Navigate to the /config and copy the sample variables by running the following command:

Bash
cd ~/privacera/privacera-manager/config
cp -n sample-vars/vars.emr-serverless.yml custom-vars/
vi custom-vars/vars.emr-serverless.yml

Modify the following properties. You can get the supported versions from the AWS EMR Serverless from AWS EMR Serverless Versions

Tip

EMR_SERVERLESS_VERSION is the EMR Serverless Spark Docker image tag, which you can get from this link. Use only image:tag format, e.g., emr-7.0.0:latest

Bash
EMR_SERVERLESS_ENABLE: "true"

# EMR serverless version e.g. emr-7.2.0:latest
EMR_SERVERLESS_VERSION: "<PLEASE_CHANGE>"

# The unique name of the EMR Serverless application within your AWS account 
# to avoid conflicts with other applications. Example: privacera1-emr-serverless
EMR_SERVERLESS_APP_NAME: "<PLEASE_CHANGE>"

Once the properties are configured, update your Privacera Manager platform instance by following the commands
Bash
1 2
cd ~/privacera/privacera-manager ./privacera-manager.sh post-install

Once the post-install process is complete, you will see emr-serverless folder in the ~/privacera/privacera-manager/output directory, with the following folder structure:

Bash
output/
├── emr-serverless/
│   ├── olac/
│   │   ├── Dockerfile_Privacera_Spark_OLAC
│   │   ├── setup_emrserverless_spark_olac.sh
│   │   ├── spark_custom_conf
│   │   │   ├── global-truststore.p12
│   │   │   ├── privacera_spark.properties
│   │   ├── spark_custom_conf.zip
│   ├── olac_fgac/
│   │   ├── Dockerfile_Privacera_Spark_OLAC_FGAC
│   │   ├── setup_emrserverless_spark_olac_fgac.sh
│   │   ├── spark_custom_conf
│   │   │   ├── auditserver-secrets-keystore.jks
│   │   │   ├── global-truststore.p12
│   │   │   ├── jwttoken.pub
│   │   │   ├── privacera_spark.properties
│   │   │   ├── ranger-plugin-keystore.p12
│   │   │   ├── ranger.jceks
│   │   ├── spark_custom_conf.zip

Build custom Docker image (Multi Architecture - AWS Intel/AMD64 and AWS Graviton)¶

This section is an reference for building a custom Docker image for EMR Serverless. Refer to the latest AWS documentation for customizing Docker images for EMR Serverless.

What is multi-architecture Docker image?

A multi-archecture or multi-platform docker image is an image that can support multiple CPU architectures such as Intel/AMD64 and ARM. It looks like a single image with a single tag, but it is a list of images targeting multiple architectures organized by a manifest list.

For EMR Serverless custom docker image, this will allow you to build a single Docker image that can run on both AWS Intel/AMD64 and AWS Graviton EC2 instances.

You can refer to GKE Site and Docker Site for more information on multi-architecture Docker images.

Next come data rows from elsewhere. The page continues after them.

theorem flush_outputExtends (s : State) : OutputExtends s (flush s) := by
  cases hq : s.txQueue with
  | nil => rw [flush_nil hq]; exact .of_eq rfl rfl
  | cons b q =>
    rw [flush_cons hq]
    exact ⟨⟨[b], rfl⟩, [], nofun, by simp [hq]⟩

theorem replyLine_whole (i : Instr) (s : State) : WholeLine (replyLine (run i s).2) := by
  refine ⟨run_replyLine_length_le i s, ?_⟩
  cases (run i s).2 with
  | response bs => exact .inr ⟨bs, rfl⟩
  | error k => exact .inl rfl

theorem bell_whole : WholeLine [BELL] := ⟨by decide, .inl rfl⟩

theorem frameLine_whole (f : Frame) : WholeLine (encodeFrame f true ++ [CR]) := ⟨frameLine_length_le f, .inr ⟨_, rfl⟩⟩

/-- Every step but reset extends the output by whole lines, by one at most. -/
theorem step_outputExtends {s t : State} (h : step s = .next t) (hr : .reset ∉ s.events) : OutputExtends s t := by
  obtain ⟨-, ⟨-, rfl⟩ | ⟨b, es, -, -, rfl⟩ | ⟨es, -, -, -, rfl⟩ | ⟨es, i, -, -, rfl⟩ | ⟨a, es, -, rfl⟩ |
    ⟨es, -, rfl⟩ | ⟨es, he, -⟩⟩ := step_cases h
  · exact .of_eq rfl rfl
  · rw [accumulate_frame]; exact .of_eq rfl rfl
  · exact pushLine_outputExtends bell_whole ((s.setEvents es).setRxQueue [])
  · exact OutputExtends.trans (.of_eq (by simp) (by simp)) (pushLine_outputExtends (replyLine_whole i _) _)
  · cases a with
    | none => exact .of_eq rfl rfl
    | some f => exact pushLine_outputExtends (frameLine_whole f) (s.setEvents es).logPoll
  · exact flush_outputExtends (s.setEvents es)
  · exact absurd (he ▸ List.mem_cons_self) hr

/-- A step consumes the event it follows. -/
theorem step_events {s t : State} (h : step s = .next t) : t.events = s.events.tail := by
  obtain ⟨-, ⟨he, rfl⟩ | ⟨b, es, he, -, rfl⟩ | ⟨es, -, he, -, rfl⟩ | ⟨es, i, he, -, rfl⟩ | ⟨a, es, he, rfl⟩ |
    ⟨es, he, rfl⟩ | ⟨es, he, rfl⟩⟩ := step_cases h <;> rw [he]
  · rfl
  · rw [accumulate_frame]; rfl
  · simp
  · simp
  · rw [canPoll_frame]; rfl
  · rw [flush_frame]; rfl
  · rfl

/-- Settles O56, step by step: a reset that is not scheduled does not come. -/
theorem outputIsASequenceOfWholeLines : Obligations.OutputIsASequenceOfWholeLines := by
  intro n
  suffices hext : ∀ s t : State, .reset ∉ s.events → Host.Core.run core n s = .next t → OutputExtends s t from hext
  induction n with
  | zero =>
    intro s t _ h
    cases h
    exact .of_eq rfl rfl
  | succ n ih =>
    intro s t hr h
    obtain ⟨u, hstep, hrun⟩ := step_of_run_succ h
    have hr' : .reset ∉ u.events := by
      rw [step_events hstep]
      exact fun hmem => hr (List.mem_of_mem_tail hmem)
    exact (step_outputExtends hstep hr).trans (ih u t hr' hrun)

/-! ### Quiescence under a finite schedule -/

/-- A step under a silent schedule, when there is an event: a flush, or a count of one poll. -/
theorem step_silent {s : State} {e : Event} {es : List Event} (hv : s.cfg.Valid) (he : s.events = e :: es)
    (hs : e.Silent) : (e = .flush ∧ step s = .next (flush (s.setEvents es))) ∨
      (e = .canPoll none ∧ step s = .next (s.setEvents es).logPoll) := by
  rcases hs with rfl | rfl
  · exact .inl ⟨rfl, step_cons hv he⟩
  · exact .inr ⟨rfl, step_cons hv he⟩
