/-- When a request's hold timer runs out the request leaves its place, its entry is emptied and it is answered TIMEOUT;
the requests behind it keep their order, its buffer stays, and a READ_LINE that is outstanding for it stays
outstanding. Where a waiting write leaves the buffer wait list so, the read of its line behind it leaves the list too
where no other write of the line is ahead, and is answered from the image of the PROGRAMMING buffer that holds the
line, or sent to the array (R8, R26, R56, R65, R75, R145). An expiry row given before its point moves the time there
(log entry 3, the model's choice), and the TIMEOUT joins the response list ahead of the read's answer (log entry 25). -/
def Obligations.HoldTimerAnswersTimeout : Prop :=
  (∀ (t : Tag) (r : Request) (due : Nat) (s : State), s.request t = some r → r.holdDue = some due →
    r.payload.isWrite = false ∨ t ∉ s.waitList ∨ (∀ t' ∈ s.waitList, t' ≠ t → s.isForLine r.line t' = false) →
    s.atRest →
    ∃ u, exec (.holdTimerExpiry t) s = .next u ∧
      u = { s with
        now := max s.now due, table := s.table.set t none, responses := s.responses ++ [⟨t, .timeout, none⟩]
        waitList := s.waitList.filter (· != t), buffers := u.buffers, blocks := u.blocks, dies := u.dies
        out := Outputs.none } ∧
      (∀ i, u.buffer i =
        match s.buffer i with
        | .loading l n held => .loading l n (held.filter (· != t))
        | b => b) ∧
      (∀ g, u.block g =
        if g = r.line.global then { s.block g with holdList := (s.block g).holdList.filter (· != t) } else s.block g) ∧
      ∀ d, u.die d =
        if d = r.line.die then
          { s.die d with
            readQueue := (s.die d).readQueue.filter fun e => e.tag? != some t
            state :=
              match (s.die d).state with
              | .reading (.hostRead b l (some t')) limit =>
                .reading (.hostRead b l (if t' = t then none else some t')) limit
              | st => st }
        else s.die d) ∧
  ∀ (t t₂ : Tag) (w r : Request) (rest : List Tag) (due : Nat) (s : State),
    let x := s.die w.line.die
    let entry : ReadEntry := .hostRead w.line.block w.line.line (some t₂)
    s.waitList = t :: t₂ :: rest → t ≠ t₂ → s.request t = some w → w.payload.isWrite = true → w.holdDue = some due →
    s.request t₂ = some r → r.payload.isWrite = false → r.line = w.line →
    (∀ t' ∈ rest, s.isForLine w.line t' = false) → s.atRest → (s.block w.line.global).erase = .none →
    (∀ i, t ∉ (s.buffer i).held) → t ∉ (s.block w.line.global).holdList → t ∉ x.hostReads →
    s.openBuffer w.line = none →
    (∀ (j : BufIx) (n : Nat) (body : LineBody) (attempt : Fin 2), s.programmingBuffer w.line = some j →
      s.buffer j = .programming w.line n body attempt →
      exec (.holdTimerExpiry t) s =
        .next { s with
          now := max s.now due
          table := (s.table.set t none).set t₂ none
          responses := s.responses ++
            [⟨t, .timeout, none⟩,
              ⟨t₂, .ok, some ((body.image.toList.drop r.position.val).take (8 * r.payload.beats))⟩]
          waitList := rest
          out := Outputs.none }) ∧
    (s.programmingBuffer w.line = none → (s.block w.line.global).clean = false → x.state = .ready →
      exec (.holdTimerExpiry t) s =
        .next { s with
          now := max s.now due
          table := s.table.set t none
          responses := s.responses ++ [⟨t, .timeout, none⟩]
          waitList := rest
          dies := s.dies.set w.line.die { x with state := .reading entry (max s.now due + 8) }
          out := ⟨[(w.line.die, .readLine w.line.block w.line.line)], none, []⟩ })

/-- When a FILLING buffer's coalesce timer runs out the buffer is POSTED with its PROGRAM entry at the tail of its die's
work queue, or immediately ahead of its block's ERASE entry while the block is ERASE_PENDING; on a READY die with
nothing queued its program starts in the same happening, and its block is no longer clean (R12, R13, R15, R17, R80,
R85). An expiry row given before its point moves the time there (log entry 3, the model's choice). -/
def Obligations.CoalesceTimerPosts : Prop :=
  ∀ (i : BufIx) (l : LineAddr) (n : Nat) (body : LineBody) (p : Option BufIx) (due : Nat) (s : State),
    s.buffer i = .filling l n body p (some due) → s.othersAtRest l.die →
    let x := s.die l.die
    ((s.block l.global).erase ≠ .pending → ({ x with workQueue := x.workQueue ++ [WorkEntry.program i] }).atRest = true →
      exec (.coalesceTimerExpiry i) s =
        .next { s with
          now := max s.now due, buffers := s.buffers.set i (.posted l n body p)
          dies := s.dies.set l.die { x with workQueue := x.workQueue ++ [WorkEntry.program i] }
          out := Outputs.none }) ∧
    (∀ (ahead behind : List WorkEntry) (tk : Ticket), (s.block l.global).erase = .pending →
      x.workQueue = ahead ++ .erase l.block tk :: behind → (∀ tk', WorkEntry.erase l.block tk' ∉ ahead) →
      x.atRest = true →
      exec (.coalesceTimerExpiry i) s =
        .next { s with
          now := max s.now due, buffers := s.buffers.set i (.posted l n body p)
          dies := s.dies.set l.die { x with workQueue := ahead ++ .program i :: .erase l.block tk :: behind }
          out := Outputs.none }) ∧
    (x.state = .ready → x.readQueue = [] → x.workQueue = [] → p = none → s.settings.guardInterval ≠ 0 →
      exec (.coalesceTimerExpiry i) s =
        .next { s with
          now := max s.now due, buffers := s.buffers.set i (.programming l n body 0)
          blocks := s.blocks.set l.global { s.block l.global with clean := false }
          dies := s.dies.set l.die
            { x with
              state := .programming ⟨l.block, l.line, i⟩ (max s.now due + 3000)
                (some (max s.now due + s.settings.guardInterval)) }
          out := ⟨[(l.die, .programLine l.block l.line body.image (wordMask body.written))], none, []⟩ })

/-! ## What the dies send -/

/-- LINE_DATA for a host read answers it OK with its beats of the line, and a read that was answered already has its
bytes dropped. The die is READY again, or sends the next read of its queue, or with a halt context waits out the
hold-off (R54, R76, R79, R97, R98). -/
def Obligations.LineDataAnswersHostRead : Prop :=
  ∀ (d : DieIx) (data : LineImage) (b : BlockIx) (l : LineIx) (tag : Option Tag) (due : Nat) (s : State),
    let x := s.die d
    x.state = .reading (.hostRead b l tag) due → s.othersAtRest d →
    (∀ t r, tag = some t → s.request t = some r → x.context = [] → x.readQueue = [] → x.workQueue = [] →
      exec (.lineData d data) s =
        .next { s with
          table := s.table.set t none
          responses := s.responses ++
            [⟨t, .ok, some ((data.toList.drop r.position.val).take (8 * r.payload.beats))⟩]
          dies := s.dies.set d { x with state := .ready }
          out := Outputs.none }) ∧
    (∀ e rest, tag = none → x.readQueue = e :: rest →
      exec (.lineData d data) s =
        .next { s with
          dies := s.dies.set d { x with state := .reading e (s.now + 8), readQueue := rest }
          out := ⟨[(d, .readLine e.place.1 e.place.2)], none, []⟩ }) ∧
    (tag = none → x.readQueue = [] → x.context ≠ [] → s.settings.holdOff ≠ 0 →
      exec (.lineData d data) s =
        .next { s with
          dies := s.dies.set d { x with state := .halted (some (s.now + s.settings.holdOff)) }
          out := Outputs.none })
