/-! ## `State.modifyBlock` -/

@[simp] theorem State.modifyBlock_now (s : State) (g : GlobalBlock) (f : BlockRecord → BlockRecord) : (s.modifyBlock g f).now = s.now := rfl
@[simp] theorem State.modifyBlock_mode (s : State) (g : GlobalBlock) (f : BlockRecord → BlockRecord) : (s.modifyBlock g f).mode = s.mode := rfl
@[simp] theorem State.modifyBlock_rstnLow (s : State) (g : GlobalBlock) (f : BlockRecord → BlockRecord) : (s.modifyBlock g f).rstnLow = s.rstnLow := rfl
@[simp] theorem State.modifyBlock_dcount (s : State) (g : GlobalBlock) (f : BlockRecord → BlockRecord) : (s.modifyBlock g f).dcount = s.dcount := rfl
@[simp] theorem State.modifyBlock_protnPin (s : State) (g : GlobalBlock) (f : BlockRecord → BlockRecord) : (s.modifyBlock g f).protnPin = s.protnPin := rfl
@[simp] theorem State.modifyBlock_protn (s : State) (g : GlobalBlock) (f : BlockRecord → BlockRecord) : (s.modifyBlock g f).protn = s.protn := rfl
@[simp] theorem State.modifyBlock_settings (s : State) (g : GlobalBlock) (f : BlockRecord → BlockRecord) : (s.modifyBlock g f).settings = s.settings := rfl
@[simp] theorem State.modifyBlock_table (s : State) (g : GlobalBlock) (f : BlockRecord → BlockRecord) : (s.modifyBlock g f).table = s.table := rfl
@[simp] theorem State.modifyBlock_responses (s : State) (g : GlobalBlock) (f : BlockRecord → BlockRecord) : (s.modifyBlock g f).responses = s.responses := rfl
@[simp] theorem State.modifyBlock_regions (s : State) (g : GlobalBlock) (f : BlockRecord → BlockRecord) : (s.modifyBlock g f).regions = s.regions := rfl
@[simp] theorem State.modifyBlock_buffers (s : State) (g : GlobalBlock) (f : BlockRecord → BlockRecord) : (s.modifyBlock g f).buffers = s.buffers := rfl
@[simp] theorem State.modifyBlock_openCounter (s : State) (g : GlobalBlock) (f : BlockRecord → BlockRecord) : (s.modifyBlock g f).openCounter = s.openCounter := rfl
@[simp] theorem State.modifyBlock_waitList (s : State) (g : GlobalBlock) (f : BlockRecord → BlockRecord) : (s.modifyBlock g f).waitList = s.waitList := rfl
@[simp] theorem State.modifyBlock_flushes (s : State) (g : GlobalBlock) (f : BlockRecord → BlockRecord) : (s.modifyBlock g f).flushes = s.flushes := rfl
@[simp] theorem State.modifyBlock_blocks (s : State) (g : GlobalBlock) (f : BlockRecord → BlockRecord) : (s.modifyBlock g f).blocks = s.blocks.set g (f (s.block g)) := rfl
@[simp] theorem State.modifyBlock_dies (s : State) (g : GlobalBlock) (f : BlockRecord → BlockRecord) : (s.modifyBlock g f).dies = s.dies := rfl
@[simp] theorem State.modifyBlock_ceilings (s : State) (g : GlobalBlock) (f : BlockRecord → BlockRecord) : (s.modifyBlock g f).ceilings = s.ceilings := rfl
@[simp] theorem State.modifyBlock_reply (s : State) (g : GlobalBlock) (f : BlockRecord → BlockRecord) : (s.modifyBlock g f).reply = s.reply := rfl
@[simp] theorem State.modifyBlock_executing (s : State) (g : GlobalBlock) (f : BlockRecord → BlockRecord) : (s.modifyBlock g f).executing = s.executing := rfl
@[simp] theorem State.modifyBlock_ticketCounter (s : State) (g : GlobalBlock) (f : BlockRecord → BlockRecord) : (s.modifyBlock g f).ticketCounter = s.ticketCounter := rfl
@[simp] theorem State.modifyBlock_completions (s : State) (g : GlobalBlock) (f : BlockRecord → BlockRecord) : (s.modifyBlock g f).completions = s.completions := rfl
@[simp] theorem State.modifyBlock_faultLog (s : State) (g : GlobalBlock) (f : BlockRecord → BlockRecord) : (s.modifyBlock g f).faultLog = s.faultLog := rfl
@[simp] theorem State.modifyBlock_overflow (s : State) (g : GlobalBlock) (f : BlockRecord → BlockRecord) : (s.modifyBlock g f).overflow = s.overflow := rfl
@[simp] theorem State.modifyBlock_sequence (s : State) (g : GlobalBlock) (f : BlockRecord → BlockRecord) : (s.modifyBlock g f).sequence = s.sequence := rfl
@[simp] theorem State.modifyBlock_out (s : State) (g : GlobalBlock) (f : BlockRecord → BlockRecord) : (s.modifyBlock g f).out = s.out := rfl
@[simp] theorem State.modifyBlock_pending (s : State) (g : GlobalBlock) (f : BlockRecord → BlockRecord) : (s.modifyBlock g f).pending = s.pending := rfl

Multi-architecture Docker images are not mandatory for Privacera. The other option is to build separate Docker images for each architecture and push them to ECR.

Self Managed

To build and push the Docker image, you need to copy the following Docker files and other configuration files to the EC2 instance where you can build the Docker image or you can build in the same EC2 instance where Privacera Manager is installed.
Enable OLAC Plugin in EMR Serverless
- Navigate to the output/emr-serverless/olac directory by running the following command:
  Bash
  1
  cd ~/privacera/privacera-manager/output/emr-serverless/olac
- Required files to copy to the EC2 instance where the Docker image can be built.
  Bash
  1 2 3
  Dockerfile_Privacera_Spark_OLAC setup_emrserverless_spark_olac.sh spark_custom_conf.zip
Enable OLAC_FGAC Plugin in EMR Serverless
- Navigate to the output/emr-serverless/olac_fgac directory by running the following command:
  Bash
  1
  cd ~/privacera/privacera-manager/output/emr-serverless/olac_fgac
- Required files to copy to the EC2 instance where the Docker image can be built.
  Bash
  1 2 3
  Dockerfile_Privacera_Spark_OLAC_FGAC setup_emrserverless_spark_olac_fgac.sh spark_custom_conf.zip

Once the required files are on the EC2 instance where you can build the Docker image, run the following command. You can set the following environments variables before running the command or replace the values in the command itself.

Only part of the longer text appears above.